本発明によれば、外部加熱部材のオーバーシュートが大きい場合であっても、装置の不意な停止を抑制できるようにした画像加熱装置、及びその画像加熱装置を備える画像形成装置の提供を実現できる。
また本発明によれば、第1の回転体のオーバーシュートが大きい場合であっても、装置の不意な停止を抑制できるようにした画像加熱装置、及びその画像加熱装置を備える画像形成装置の提供を実現できる。
画像形成装置の一例の概略構成を表わす断面図 実施例1に係る定着装置の概略構成を表す長手方向中央断面図 実施例1に係る定着装置の定着ローラと加圧ローラとの接離手段と、外部加熱ユニットと、定着ローラと外部加熱ユニットとの接離手段の説明図 実施例1に係る定着装置を記録材搬送方向下流側から表した説明図 実施例1に係る定着装置の定着ローラに対し加圧ローラと外部加熱ベルトが離間している状態を表す図 実施例1に係る定着装置におけるプリント終了時の加熱ローラの異常温度の検知手順を表すフローチャト 第一の比較例の定着装置におけるプリント終了時の加熱ローラの異常温度の検知手順を表すフローチャト 第二の比較例の定着装置におけるプリント終了時の加熱ローラの異常温度の検知手順を表すフローチャト 実施例2に係る定着装置におけるプリント終了時の加熱ローラの異常温度の検知手順を表すフローチャート 実施例2に係る定着装置において加熱ローラを直接に回転するための構成の説明図 実施例3に係る定着装置の概略構成を表す長手方向中央断面図 実施例3に係る定着装置の定着ローラに対し加圧ローラが離間している状態を表す図 実施例3に係る定着装置におけるプリント終了時の定着ローラの異常温度の検知手順を表すフローチャート 実施例4に係る定着装置におけるプリント終了時の定着ローラの異常温度の検知手順を表すフローチャート 実施例5に係る定着装置の概略構成を表す長手方向中央断面図 実施例5に係る定着装置の定着ローラに対し加圧ローラが離間し、外部放熱ローラを定着ローラに圧接させた状態を表す図 実施例5に係る定着装置におけるプリント終了時の定着ローラの異常温度の検知手順を表すフローチャート 実施例6に係る定着装置におけるプリント終了時の定着ローラの異常温度の検知手順を表すフローチャート
以下、本発明を図面に基づいて詳しく説明する。

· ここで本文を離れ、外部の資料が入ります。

-- ==== Sys2Proof/Laws/SoundLane.lean ====
section
/-! SUPPORT. Each operation of Machine/Lane.lean keeps the queue and the canonical form. -/

set_option linter.all false
namespace Sys2Proof.Machine

variable {Q : List Instr} {s : State}

theorem State.ethTo_sound (p : Nat) (l : Nat) (hs : State.Sound Q s) : State.Sound Q (State.ethTo s p l) := by
  unfold State.ethTo
  repeat' (first | (intro x; first | (refine State.Sound.cut (q := Q) x ?_ (fun hx => ?_); (on_goal 1 => subst x)) | (refine State.Sound.cutPair (q := Q) x ?_ (fun hx => ?_); (on_goal 1 => subst x)) | skip) | (with_reducible first | assumption | apply State.rawTo_sound | apply State.setFld_sound) | intro x hx | intro _ | lift_lets -underBinder | split | (fail_if_no_progress with_reducible apply State.Sound.upd) | (with_reducible apply PairSound.mk))

theorem State.ethBegin_sound (p : Nat) (hs : State.Sound Q s) : State.Sound Q (State.ethBegin s p) := by
  unfold State.ethBegin
  repeat' (first | (intro x; first | (refine State.Sound.cut (q := Q) x ?_ (fun hx => ?_); (on_goal 1 => subst x)) | (refine State.Sound.cutPair (q := Q) x ?_ (fun hx => ?_); (on_goal 1 => subst x)) | skip) | (with_reducible first | assumption | apply State.laneTrain_sound | apply State.ethTo_sound | apply State.laneStart_sound | refine State.Sound.foldl _ (fun _ _ _ => ?_) ?_ | refine PairSound.foldl _ (fun _ _ _ => ?_) ?_) | intro x hx | intro _ | lift_lets -underBinder | split | (fail_if_no_progress with_reducible apply State.Sound.upd) | (with_reducible apply PairSound.mk) | (with_reducible refine PairSound.of (by assumption)))

theorem State.ethDown_sound (p : Nat) (hs : State.Sound Q s) : State.Sound Q (State.ethDown s p) := by
  unfold State.ethDown
  repeat' (first | (intro x; first | (refine State.Sound.cut (q := Q) x ?_ (fun hx => ?_); (on_goal 1 => subst x)) | (refine State.Sound.cutPair (q := Q) x ?_ (fun hx => ?_); (on_goal 1 => subst x)) | skip) | (with_reducible first | assumption | apply State.portLost_sound | apply State.ethTo_sound | apply State.laneStop_sound | refine State.Sound.foldl _ (fun _ _ _ => ?_) ?_ | refine PairSound.foldl _ (fun _ _ _ => ?_) ?_) | intro x hx | intro _ | lift_lets -underBinder | split | (fail_if_no_progress with_reducible apply State.Sound.upd) | (with_reducible apply PairSound.mk) | (with_reducible refine PairSound.of (by assumption)))

theorem State.ethLost_sound (p : Nat) (hs : State.Sound Q s) : State.Sound Q (State.ethLost s p) := by
  unfold State.ethLost
  repeat' (first | (intro x; first | (refine State.Sound.cut (q := Q) x ?_ (fun hx => ?_); (on_goal 1 => subst x)) | (refine State.Sound.cutPair (q := Q) x ?_ (fun hx => ?_); (on_goal 1 => subst x)) | skip) | (with_reducible first | assumption | apply State.fatal_sound | apply State.ethDown_sound | apply State.logEv_sound | apply State.err_sound | apply State.raise_sound) | intro x hx | intro _ | lift_lets -underBinder | split | (fail_if_no_progress with_reducible apply State.Sound.upd) | (with_reducible apply PairSound.mk))

theorem execAnComplete_sound (p : Nat) (hs : State.Sound Q s) : Out.Sound Q (execAnComplete p s) := by
  unfold execAnComplete
  repeat' (first | (intro x; first | (refine State.Sound.cut (q := Q) x ?_ (fun hx => ?_); (on_goal 1 => subst x)) | (refine State.Sound.cutPair (q := Q) x ?_ (fun hx => ?_); (on_goal 1 => subst x)) | skip) | (with_reducible first | assumption | apply State.ethTo_sound | apply State.laneTrain_sound | apply State.event_sound | apply Out.Sound.next | refine State.Sound.foldl _ (fun _ _ _ => ?_) ?_ | refine PairSound.foldl _ (fun _ _ _ => ?_) ?_) | intro x hx | intro _ | lift_lets -underBinder | split | (fail_if_no_progress with_reducible apply State.Sound.upd) | (with_reducible apply PairSound.mk) | (with_reducible refine PairSound.of (by assumption)))

theorem State.ethLanesFail_sound (p : Nat) (hs : State.Sound Q s) : State.Sound Q (State.ethLanesFail s p) := by
  unfold State.ethLanesFail
  repeat' (first | (intro x; first | (refine State.Sound.cut (q := Q) x ?_ (fun hx => ?_); (on_goal 1 => subst x)) | (refine State.Sound.cutPair (q := Q) x ?_ (fun hx => ?_); (on_goal 1 => subst x)) | skip) | (with_reducible first | assumption | apply State.laneTrainFailed_sound | refine State.Sound.foldl _ (fun _ _ _ => ?_) ?_ | refine PairSound.foldl _ (fun _ _ _ => ?_) ?_) | intro x hx | intro _ | lift_lets -underBinder | split | (fail_if_no_progress with_reducible apply State.Sound.upd) | (with_reducible apply PairSound.mk) | (with_reducible refine PairSound.of (by assumption)))

theorem execEthAttemptTimeout_sound (p : Nat) (noAbility : Bool) (hs : State.Sound Q s) : Out.Sound Q (execEthAttemptTimeout p noAbility s) := by
  unfold execEthAttemptTimeout
  repeat' (first | (intro x; first | (refine State.Sound.cut (q := Q) x ?_ (fun hx => ?_); (on_goal 1 => subst x)) | (refine State.Sound.cutPair (q := Q) x ?_ (fun hx => ?_); (on_goal 1 => subst x)) | skip) | (with_reducible first | assumption | apply State.ethLanesFail_sound | apply State.ethDown_sound | apply State.raise_sound | apply State.event_sound | apply Out.Sound.next) | intro x hx | intro _ | lift_lets -underBinder | split | (fail_if_no_progress with_reducible apply State.Sound.upd) | (with_reducible apply PairSound.mk))

theorem execEthTrainDone_sound (p : Nat) (hs : State.Sound Q s) : Out.Sound Q (execEthTrainDone p s) := by
  unfold execEthTrainDone
  repeat' (first | (intro x; first | (refine State.Sound.cut (q := Q) x ?_ (fun hx => ?_); (on_goal 1 => subst x)) | (refine State.Sound.cutPair (q := Q) x ?_ (fun hx => ?_); (on_goal 1 => subst x)) | skip) | (with_reducible first | assumption | apply State.ethTo_sound | apply State.event_sound | apply Out.Sound.next) | intro x hx | intro _ | lift_lets -underBinder | split | (fail_if_no_progress with_reducible apply State.Sound.upd) | (with_reducible apply PairSound.mk))

theorem execLinkUp_sound (p : Nat) (hs : State.Sound Q s) : Out.Sound Q (execLinkUp p s) := by
  unfold execLinkUp
  repeat' (first | (intro x; first | (refine State.Sound.cut (q := Q) x ?_ (fun hx => ?_); (on_goal 1 => subst x)) | (refine State.Sound.cutPair (q := Q) x ?_ (fun hx => ?_); (on_goal 1 => subst x)) | skip) | (with_reducible first | assumption | apply State.raise_sound | apply State.ethTo_sound | apply State.event_sound | apply Out.Sound.next) | intro x hx | intro _ | lift_lets -underBinder | split | (fail_if_no_progress with_reducible apply State.Sound.upd) | (with_reducible apply PairSound.mk))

本発明の好適な実施形態は、本発明における最良の実施形態の一例ではあるものの、本発明は以下の実施例により限定されるものではなく、本発明の思想の範囲内において種々の構成を他の公知の構成に置き換えることは可能である。
[実施例1]
(1)画像形成装置
図1を参照して、本発明に係る画像加熱装置を定着装置として搭載した画像形成装置を説明する。図1は電子写真記録技術を用いた画像形成装置(本実施例ではフルカラープリンタ)100の一例の概略構成を表わす断面図である。
画像形成装置100において、記録材Pにトナー画像を形成する画像形成部101は、イエロー、マゼンタ、シアン、ブラックの4つの画像形成ステーションPa,Pb,Pc,Pdを有する。各画像形成ステーションは、像担持体としての感光体ドラム1と、帯電部材2と、レーザスキャナ3と、現像器4と、感光体ドラムをクリーニングするクリーナ5と、を有する。更に各画像形成ステーションは、転写部材6と、転写部材で感光体ドラム1から転写したトナー画像を担持しつつ搬送するベルト7と、ベルトから記録材Pへトナー画像を転写する二次転写部材8と、ベルト7をクリーニングするクリーナ10と、を有する。以上の画像形成部101の動作は周知であるので詳細な説明は割愛する。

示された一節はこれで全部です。